We believe the recent IPO of Zoopla represents a timely and compelling short idea that we expect will play out within the next 6 to 9 months. The idea is fairly simple and we’ll therefore try to keep the write up as short as possible. There are a number of sell side analysts that recently initiated on the stock – I would suggest reader to get hold of one of these reports for background information.
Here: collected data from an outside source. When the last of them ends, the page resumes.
theorem runEvents_latch_pressed (h : KeepsLatch s.cfg is) (hl : s.latch = .pressed) (hx : runEvents is s = .next t) :
    t.latch = .pressed := by
  induction is generalizing s with
  | nil =>
    cases hx
    exact hl
  | cons i is ih =>
    obtain ⟨u, hu, hx⟩ := andThen_eq_next hx
    obtain ⟨hrest, hlu⟩ := h.after_exec hl hu
    exact ih hrest hlu hx

/-- While the latch is pressed a run's button events can be left out (R138). -/
theorem runEvents_filter_isButton (h : KeepsLatch s.cfg is) (hl : s.latch = .pressed) :
    runEvents is s = runEvents (is.filter fun i => !i.isButton) s := by
  induction is generalizing s with
  | nil => rfl
  | cons i is ih =>
    obtain ⟨⟨-, -, hi⟩, hrest⟩ := keepsLatch_cons.mp h
    cases hb : i.isButton with
    | true =>
      rw [List.filter_cons_of_neg (by simp [hb]), runEvents_cons,
        exec_button_closed hb hi (buttonGate_eq_false (.inr hl)), andThen_next, ih hrest hl]
    | false =>
      rw [List.filter_cons_of_pos (by simp [hb]), runEvents_cons, runEvents_cons]
      cases hx : exec i s with
      | next u =>
        obtain ⟨hrest, hlu⟩ := h.after_exec hl hx
        exact ih hrest hlu
      | fault e => rfl
      | refused e => rfl

end Debounce

/-- Settles O25: an accepted press sets the latch, and until it is released the gate drops every press. -/
theorem debounceAcceptsOnePress : Obligations.DebounceAcceptsOnePress :=
  ⟨fun _ _ _ hb hg h => (exec_button_next hb h).latch_of_open hg,
    fun _ _ hl h => ⟨runEvents_filter_isButton h hl, fun _ => runEvents_latch_pressed h hl⟩⟩

end Sys2Proof.Machine

/-! ### The arbiter's transition table (42_arbiter R150) -/

namespace Sys2Proof.Machine

section Table

variable {s t : State} {i : Instr}

theorem Invariant.recording_iff_arb (h : Invariant s) : s.eng = .recording ↔ s.arb = .recording := by
  obtain ⟨-, -, harb, -⟩ := engineTagFixesTheChannels s h
  exact harb

theorem Invariant.playing_iff_arb (h : Invariant s) : s.eng = .playing ↔ s.arb = .playing := by
  obtain ⟨-, -, -, -, -, harb, -⟩ := engineTagFixesTheChannels s h
  exact harb

theorem cdone_arb (h : cdone s = .next t) : t.arb = .idle := by
  obtain ⟨sl, n, vs, fs, -, -, -, rfl⟩ := cdone_next h
  rfl

theorem hasCode_of_psLen {sl : SlotRef} {n : Word} (h : psLen s sl = .ok n) :
    hasCode s sl = decide (0 < n.toNat) := by
  simp [hasCode, h]

theorem lastPeriod_iff {sl : SlotRef} {n c : Word} (hs : s.slot = some sl) (hn : psLen s sl = .ok n)
    (hc : s.cur = some c) : lastPeriod s = true ↔ n = c := by
  simp [lastPeriod, hs, hn, hc, Except.toOption]

/-- The table's rows of the buttons need an accepted press (R136). -/
theorem arbAfter_of_closed (hb : i.isButton = true) (hg : buttonGate s = false) : arbAfter s i = s.arb := by
  cases i with
  | key _ | copy | ok | mode => simp [arbAfter, hg]
  | por | edge _ | env | settle | tmo | sleep => cases hb
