-- ==== Sys2Proof/Word.lean ====
section
/-! DEFINITION. The widths of the engine's values (spec/00_scope.md R4).

A bit sequence `X` of length `n` (R5) and the bit vector of width `n` denote each other when position 0 is the most
significant bit (R6), so one type serves both: `X⟨i⟩` is `BitVec.getMsbD X i`, `X ‖ Y` is `X ++ Y`. -/

namespace Sys2Proof

/-- 8 bits (20_memory.md R26). -/
abbrev Byte := BitVec 8

/-- A block or a raw key: 64 bits, 8 bytes (R4, R9). -/
abbrev Block := BitVec 64

/-- One half of a block state: 32 bits (R4). -/
abbrev Half := BitVec 32

/-- One half of the rotating key state: 28 bits (R4). -/
abbrev KeyHalf := BitVec 28

/-- A round key: 48 bits (R4). -/
abbrev RoundKey := BitVec 48

/-- A command word `CW`: 70 bits (30_encoding.md R38). -/
abbrev CommandWord := BitVec 70

/-- A response word `RW`: 66 bits (30_encoding.md R42). -/
abbrev ResponseWord := BitVec 66

end Sys2Proof
end

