-- ==== Sys2Proof/Machine/Commands.lean ====
section
/-! DEFINITION. The command words: what `Accept` does with each (spec/30_encoding.md R44). A command that is accepted
runs on in the `Tick`s that `PHASE` selects (R45); that they compute the transactions of 41 R67, 43 R99 and R100 is what
R70 and R104 claim (log 6). -/

namespace Sys2Proof.Machine

/-- `Accept` of `DKS` (R44; 41_key_schedule.md R67): `InvalidLength`, else `KS_INIT`. -/
def acceptDks (len : BitVec 4) (data : Block) (s : State) : State :=
  if operandSized len then ksInit data s else s.raise .invalidLength

/-- `Accept` of a block command (R44; 43_feistel_cipher.md R99, R100): `InvalidLength`, then `NoSchedule`, else
`BLK_INIT`. -/
def acceptBlock (dir : Dir) (len : BitVec 4) (data : Block) (s : State) : State :=
  if operandSized len then
    if s.kvalid then blkInit dir data s else s.raise .noSchedule
  else s.raise .invalidLength

/-- `DKS` (41_key_schedule.md R67). -/
def execDks (len : BitVec 4) (data : Block) (s : State) : Host.Outcome State Fault Refusal :=
  whenEnabled (s.phase == .idle) (acceptDks len data s)

/-- `ENC` (43_feistel_cipher.md R99): direction 0. -/
def execEnc (len : BitVec 4) (data : Block) (s : State) : Host.Outcome State Fault Refusal :=
  whenEnabled (s.phase == .idle) (acceptBlock .encrypt len data s)

/-- `DEC` (43_feistel_cipher.md R100): direction 1. -/
def execDec (len : BitVec 4) (data : Block) (s : State) : Host.Outcome State Fault Refusal :=
  whenEnabled (s.phase == .idle) (acceptBlock .decrypt len data s)

/-- The reserved code point (60_exceptions.md R112): `IllegalCommand`, whatever the other 68 bits are. -/
def execReserved (_payload : BitVec 68) (s : State) : Host.Outcome State Fault Refusal :=
  whenEnabled (s.phase == .idle) (s.raise .illegalCommand)

end Sys2Proof.Machine
end

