/-- R99, R100: `ENC` and `DEC` as one transaction: the two faults in order, and otherwise, seventeen `Tick`s after
`Accept`, the response `OK` with `DES` of the block under the stored schedule. `RK`, `KVALID`, `C`, `D` are untouched. -/
def Obligations.BlockCommandsRespondWithDes : Prop :=
  ∀ (dir : Dir) (len : BitVec 4) (data : Block) (s : State), s.phase = .idle → noReset 17 s →
    (len ≠ 8 →
      exec (blockCommand dir len data) s = .next { s with rsp := (1 : BitVec 2) ++ (0 : Block), rspValid := true }) ∧
    (len = 8 → s.kvalid = false →
      exec (blockCommand dir len data) s = .next { s with rsp := (2 : BitVec 2) ++ (0 : Block), rspValid := true }) ∧
    (len = 8 → s.kvalid = true → ∃ t, exec (blockCommand dir len data) s = .next t ∧
      run 17 t = .next { s with
        rsp := (0 : BitVec 2) ++ des dir s.rk data, rspValid := true,
        l := (blockHalves dir s.rk data 16).1, r := (blockHalves dir s.rk data 16).2, rnd := 0, dir := dir,
        inputs := s.inputs.drop 17 })

/-- The `Accept` step of each command that does not fault is its first micro-operation (R44; 41 R67; 43 R99, R100). -/
def Obligations.AcceptedCommandsStart : Prop :=
  (∀ (data : Block) (s : State), s.phase = .idle →
    exec (.dks 8 data) s = .next { s with
      c := leftKeyHalf (permutedKey data), d := rightKeyHalf (permutedKey data), rnd := 0, kvalid := false, phase := .ks,
      rspValid := false }) ∧
  (∀ (dir : Dir) (data : Block) (s : State), s.phase = .idle → s.kvalid = true →
    exec (blockCommand dir 8 data) s = .next { s with
      l := leftHalf (initialBlock data), r := rightHalf (initialBlock data), rnd := 0, dir := dir, phase := .blk,
      rspValid := false })

/-! ### Faults -/

/-- R110: `InvalidLength`, for short and long operands alike and whatever `DATA` holds. -/
def Obligations.WrongLengthFaults : Prop :=
  ∀ (len : BitVec 4) (data : Block) (s : State), s.phase = .idle → len ≠ 8 →
    ∀ i ∈ [Instr.dks len data, Instr.enc len data, Instr.dec len data],
      exec i s = .next { s with rsp := (0b01 : BitVec 2) ++ (0 : Block), rspValid := true }

/-- R111: `NoSchedule`. -/
def Obligations.BlockCommandWithoutScheduleFaults : Prop :=
  ∀ (data : Block) (s : State), s.phase = .idle → s.kvalid = false →
    ∀ i ∈ [Instr.enc 8 data, Instr.dec 8 data],
      exec i s = .next { s with rsp := (0b10 : BitVec 2) ++ (0 : Block), rspValid := true }

/-- R112: `IllegalCommand`, whatever the 68 other bits are. -/
def Obligations.ReservedCommandFaults : Prop :=
  ∀ (payload : BitVec 68) (s : State), s.phase = .idle →
    exec (.reserved payload) s = .next { s with rsp := (0b11 : BitVec 2) ++ (0 : Block), rspValid := true }

/-- R116: the priority of the faults, and of `rst` over a command presented in the same step. -/
def Obligations.FaultPriority : Prop :=
  (∀ s : State, s.port.rst = false → s.phase = .idle → s.port.cmdValid = true →
    ∃ t, step s = .next t ∧
      (fieldOp s.port.cmd = 0b00 → responseCode t.rsp = 0b11 ∧ t.rspValid = true) ∧
      (fieldOp s.port.cmd ≠ 0b00 → fieldLen s.port.cmd ≠ 8 → responseCode t.rsp = 0b01 ∧ t.rspValid = true) ∧
      ((fieldOp s.port.cmd = 0b10 ∨ fieldOp s.port.cmd = 0b11) → fieldLen s.port.cmd = 8 → s.kvalid = false →
        responseCode t.rsp = 0b10 ∧ t.rspValid = true)) ∧
  (∀ s : State, s.port.rst = true → s.port.cmdValid = true →
    ∃ t, step s = .next t ∧ t.phase = .idle ∧ t.rspValid = false ∧ t.rsp = 0)

/-- R117: raising a fault writes its code and zero data and nothing else; and an instruction that reports a fault is an
`Accept` that has done only that. -/
def Obligations.AFaultLeavesOnlyItsResponse : Prop :=
  (∀ (s : State) (fault : Raised), s.raise fault = { s with
    rsp := (match fault with | .invalidLength => (0b01 : BitVec 2) | .noSchedule => 0b10 | .illegalCommand => 0b11) ++ (0 : Block),
    rspValid := true }) ∧
  (∀ (i : Instr) (s t : State), exec i s = .next t → faultReported t = true →
    s.phase = .idle ∧ ∃ fault, t = s.raise fault)

/-- R118: after a fault the next command does what it would have done without it. -/
def Obligations.FaultsAreNotSticky : Prop :=
  ∀ (i : Instr) (s t : State) (fault : Raised), s.phase = .idle → exec i s = .next t →
    ∃ t', exec i (s.raise fault) = .next t' ∧ { t' with rsp := t.rsp } = t ∧ (t.rspValid = true → t' = t)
We believe Zoopla share price has c. 30% downside in a base case scenario and over 60% downside in a negative scenario with very upside in what we believe to be a best case scenario. The investment thesis is very simple: the market is completely disregarding the risks associated with a new competitor that will launch in January 2015 that and disrupt what has been traditionally a very comfy duopoly between Zoopla and Rightmove.

About the business

Zoopla is an online portal for real estate listings. For US VIC readers, it could be compared to Zillow / Trulia but as explained below, there are numerous differences. The business model is fundamentally simple. Zoopla charges a monthly fee to real estate agents to be able to list their properties on the website. Agents can also purchase premium type of services that would enhance their visibility within the website. For the financial year end September 2014, approximately 79% of total revenues wil come from subscription revenues from estate agents. The rest is either pure media / advertising revenues (c. 12% of total) or from subscription revenues from homebuilders that want to advertise their new homes on the website. The business is almost identical to its more established competitor Rightmove (RMV).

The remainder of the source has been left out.